Experts: PM’s trust-busting may create bargains for investors

Netanyahu is determined to cut Israel's tycoons down to size. But investors will also benefit significantly, some say

Shari Arison and Jerusalem Mayor Nir Barkat tend a garden of a public housing building on Good Deed Day in March (photo credit: Uri Lenz/Flash90)

New rules passed to break up large conglomerates of Israeli companies may end up flooding the country with bargain-hunting foreign investors, experts say.

The new financial standards aim to end the dominance of a number of tycoons in the Israeli economy, who will no longer be allowed to own both financing arms and real assets.

By forcing companies to sell or spin off subsidiaries, the government hoped to free up credit in the economy and eventually lead to lower prices for housing, food, transportation, and other basics. But the biggest benefactors, say experts, may be stock market investors who will have the opportunity to get stakes in some of Israel’s most successful companies.

The recommendations were the culmination of several years of work by a commission  headed by former Finance Ministry director general Haim Shani.

The Shani Commission made its final recommendations last month, and the cabinet approved them at the end of April. Now, MKs and ministers will develop legislation based on those recommendations, to eventually become law after they wend their way through the Knesset. Of course, the tycoons — to use the term adopted by the Hebrew-language media to describe these oligarchs — are likely to have considerable political influence, so it’s not clear just how hard-hitting the legislation that will eventually pass will be.

Nevertheless, given the current public mood of social protest, in which Israel’s 99% have taken to the streets to protest against the high price of cottage cheese, apartments, transportation, and other necessities, it’s likely that some change will take place. Experts say it’s likely that some of the oligarchs will start spinning off companies sooner rather than later, to avoid being forced into a corner with a deadline to sell.

Among the major issues identified by the Shani Commission is the power that Israel’s financial elite — people like Shari Arison and Yitzchak Tshuva — wield over the financial sector. For example, Tshuva’s Delek Group Ltd. owns the Phoenix Insurance Company, and Arison owns a large interest in Bank Hapoalim. They, along with other tycoons, like Nochi Dankner, who controls IDB holdings, which controls Clal Finance — are able to set the terms for loans and credit for other parts of their empires, ensuring that they have access to cheap money, which lets them buy shares in other companies, allowing them to eventually control even more of the economy.

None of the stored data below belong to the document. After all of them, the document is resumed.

theorem cmdEthAddrWrite_ok {μ : Nat} (q : Req) (s : State) (hμ : 0x1000 &&& μ = 0x1000 := by decide) : OkKept μ (s.kept μ) (fun x => x.1) (cmdEthAddrWrite q s) := OkKept.mono hμ (by
  unfold cmdEthAddrWrite
  (repeat' (first | exact OkKept.error _ | (refine OkKept.pure ?_; (first | with_reducible rfl | (simp; done) | (simp_all; done) | (split <;> simp_all; done))) | (refine OkKept.ok ?_; (first | with_reducible rfl | (simp; done) | (simp_all; done))) | split | (refine OkKept.bind (fun _ _ => ?_)) | (simp only; fail_if_success done))); done)

theorem execEthAddrWrite_keeps {μ : Nat} (q : Req) (s : State) (hμ : 0x2C1014 &&& μ = 0x2C1014 := by decide) : Keeps μ (s.kept μ) (execEthAddrWrite q s) := Keeps.mono hμ (by
  unfold execEthAddrWrite; exact serve_keeps _ _ _ _ (fun _ _ => cmdEthAddrWrite_ok ..))

@[simp] theorem State.snapshot_kept {μ : Nat} (ports : List Nat) (s : State) (hμ : 0x1000 &&& μ = 0x1000 := by decide) : (State.snapshot ports s).kept μ = s.kept μ := kept_mono hμ (by
  unfold State.snapshot
  repeat' (first | with_reducible rfl | (simp; done) | split | (refine (kept_foldl (fun _ _ => ?_) _ _).trans ?_) | (simp; fail_if_success done)))

theorem cmdPortSnapshot_ok {μ : Nat} (q : Req) (s : State) (hμ : 0x1000 &&& μ = 0x1000 := by decide) : OkKept μ (s.kept μ) (fun x => x.1) (cmdPortSnapshot q s) := OkKept.mono hμ (by
  unfold cmdPortSnapshot
  (repeat' (first | exact OkKept.error _ | (refine OkKept.pure ?_; (first | with_reducible rfl | (simp; done) | (simp_all; done) | (split <;> simp_all; done))) | (refine OkKept.ok ?_; (first | with_reducible rfl | (simp; done) | (simp_all; done))) | split | (refine OkKept.bind (fun _ _ => ?_)) | (simp only; fail_if_success done))); done)

theorem execPortSnapshot_keeps {μ : Nat} (q : Req) (s : State) (hμ : 0x2C1014 &&& μ = 0x2C1014 := by decide) : Keeps μ (s.kept μ) (execPortSnapshot q s) := Keeps.mono hμ (by
  unfold execPortSnapshot; exact serve_keeps _ _ _ _ (fun _ _ => cmdPortSnapshot_ok ..))

/-! ### Flow -/

@[simp] theorem State.owe_kept {μ : Nat} (p : Nat) (o : Owed) (s : State) (hμ : 0x1000 &&& μ = 0x1000 := by decide) : (State.owe p o s).kept μ = s.kept μ := kept_mono hμ (by
  unfold State.owe
  repeat' (first | with_reducible rfl | (simp; done) | split | (refine (kept_foldl (fun _ _ => ?_) _ _).trans ?_) | (simp; fail_if_success done)))

@[simp] theorem State.membership_kept {μ : Nat} (e : BitVec 384) (before : List Flow) (s : State) (hμ : 0x1000 &&& μ = 0x1000 := by decide) : (State.membership e before s).kept μ = s.kept μ := kept_mono hμ (by
  unfold State.membership
  repeat' (first | with_reducible rfl | (simp; done) | split | (refine (kept_foldl (fun _ _ => ?_) _ _).trans ?_) | (simp; fail_if_success done)))

theorem execMembershipReport_keeps {μ : Nat} (p : Fin 32) (group : BitVec 128) (v6 : Bool) (leaving : Bool) (s0 : State) (hμ : 0x1000 &&& μ = 0x1000 := by decide) : Keeps μ (s0.kept μ) (execMembershipReport p group v6 leaving s0) := Keeps.mono hμ (by
  unfold execMembershipReport
  (repeat' (first | with_reducible rfl | trivial | (simp; done) | (refine keeps_checked ?_) | split | (simp only [keeps_done]; fail_if_success done) | (refine (kept_foldl (fun _ _ => ?_) _ _).trans ?_) | (simp; fail_if_success done))); done)

theorem execQuery_keeps {μ : Nat} (p : Fin 32) (v6 : Bool) (version : Fin 4) (group : BitVec 128) (s0 : State) (hμ : 0x2C1014 &&& μ = 0x2C1014 := by decide) : Keeps μ (s0.kept μ) (execQuery p v6 version group s0) := Keeps.mono hμ (by
  unfold execQuery
  (repeat' (first | with_reducible rfl | trivial | (simp; done) | (refine keeps_checked ?_) | split | (simp only [keeps_done]; fail_if_success done) | (refine (kept_foldl (fun _ _ => ?_) _ _).trans ?_) | (simp; fail_if_success done))); done)

theorem execQuerierTimeout_keeps {μ : Nat} (p : Fin 32) (v6 : Bool) (s0 : State) (hμ : 0x1000 &&& μ = 0x1000 := by decide) : Keeps μ (s0.kept μ) (execQuerierTimeout p v6 s0) := Keeps.mono hμ (by
  unfold execQuerierTimeout
  (repeat' (first | with_reducible rfl | trivial | (simp; done) | (refine keeps_checked ?_) | split | (simp only [keeps_done]; fail_if_success done) | (refine (kept_foldl (fun _ _ => ?_) _ _).trans ?_) | (simp; fail_if_success done))); done)

@[simp] theorem State.reportAll_kept {μ : Nat} (s : State) (hμ : 0x1000 &&& μ = 0x1000 := by decide) : (State.reportAll s).kept μ = s.kept μ := kept_mono hμ (by
  unfold State.reportAll
  repeat' (first | with_reducible rfl | (simp; done) | split | (refine (kept_foldl (fun _ _ => ?_) _ _).trans ?_) | (simp; fail_if_success done)))

@[simp] theorem State.setFlows_kept {μ : Nat} (t : List Flow) (s : State) (hμ : 0x2000 &&& μ = 0x2000 := by decide) : (State.setFlows t s).kept μ = s.kept μ := kept_mono hμ (by
  unfold State.setFlows
  repeat' (first | with_reducible rfl | (simp; done) | split | (refine (kept_foldl (fun _ _ => ?_) _ _).trans ?_) | (simp; fail_if_success done)))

It was by buying parts of corporate Israel that the tycoons got to be so powerful, the commission said. Although this was not illegal and these individuals and their holding companies did not necessarily set out to control the economy, for the good of the country these empires must be disbanded. The commission recommends giving the tycoons a choice: selling off either the real assets that they own, such as the oil refineries, supermarkets, newspapers, real estate developers, and so on, or divesting themselves of their financial holdings, including banks and insurance companies. Doing so will even out the credit imbalance, which gives the tycoons access to cheap credit, making it more expensive for nearly all other Israelis.

Either way it’s likely that at least some of the companies controlled by the large holding companies will be coming to market soon, and that could present an opportunity for investors who in the past may not have been motivated to invest in Israel, said seasoned investor Mike Gottlieb. “If they find they need to start divesting, the tycoons will probably want to concentrate on their core businesses,” said Gottlieb, who has had a long career as a trader for some of Wall Street’s biggest firms. “But there are other investors who will be interested in the companies they are spinning off, primarily investing in the sectors that those spun-off companies belong to. That could interest investors who previously had not seen anything worthwhile for them in Israel.”

Not only that, Gottlieb told The Times of Israel. “A reasonable argument could be made that the entire process could increase the valuations on the Tel Aviv Stock Exchange, if that is where many of these companies are traded, and the Israeli economy in general,” he said. An influx of cash from investors could push bids up on some of the companies that will be going on sale, depending on circumstances and pricing. “I imagine that this will be a real boon for financial planners and investment advisers, whom many of the retail and institutional investors are going to be looking at for information on just how much these assets are really worth.”

According to Business Week, companies like the Clal and Phoenix insurance companies are trading significantly below market value because they are controlled by the tycoons. As many as 12% of the top TASE companies have assets to put up for sale, and savvy investors may be able to snap up some bargains in Israel, the magazine reported.

And that some companies will be going on sale is almost a sure thing, said Gottlieb. “If there’s a train coming at you, you jump out of the way.” That the government is going to do something is pretty clear, and it’s likely that the big holding companies will not want to wait until they are given a deadline to comply; they would probably prefer to spin off assets on their own terms. “Even so, caution is needed,” said Gottlieb. “Retail investors especially can get suckered if they don’t know what they’re doing.” With that, Israel’s economy is set to be going through some major changes soon, and savvy investors should start doing their homework early, so as not to miss out.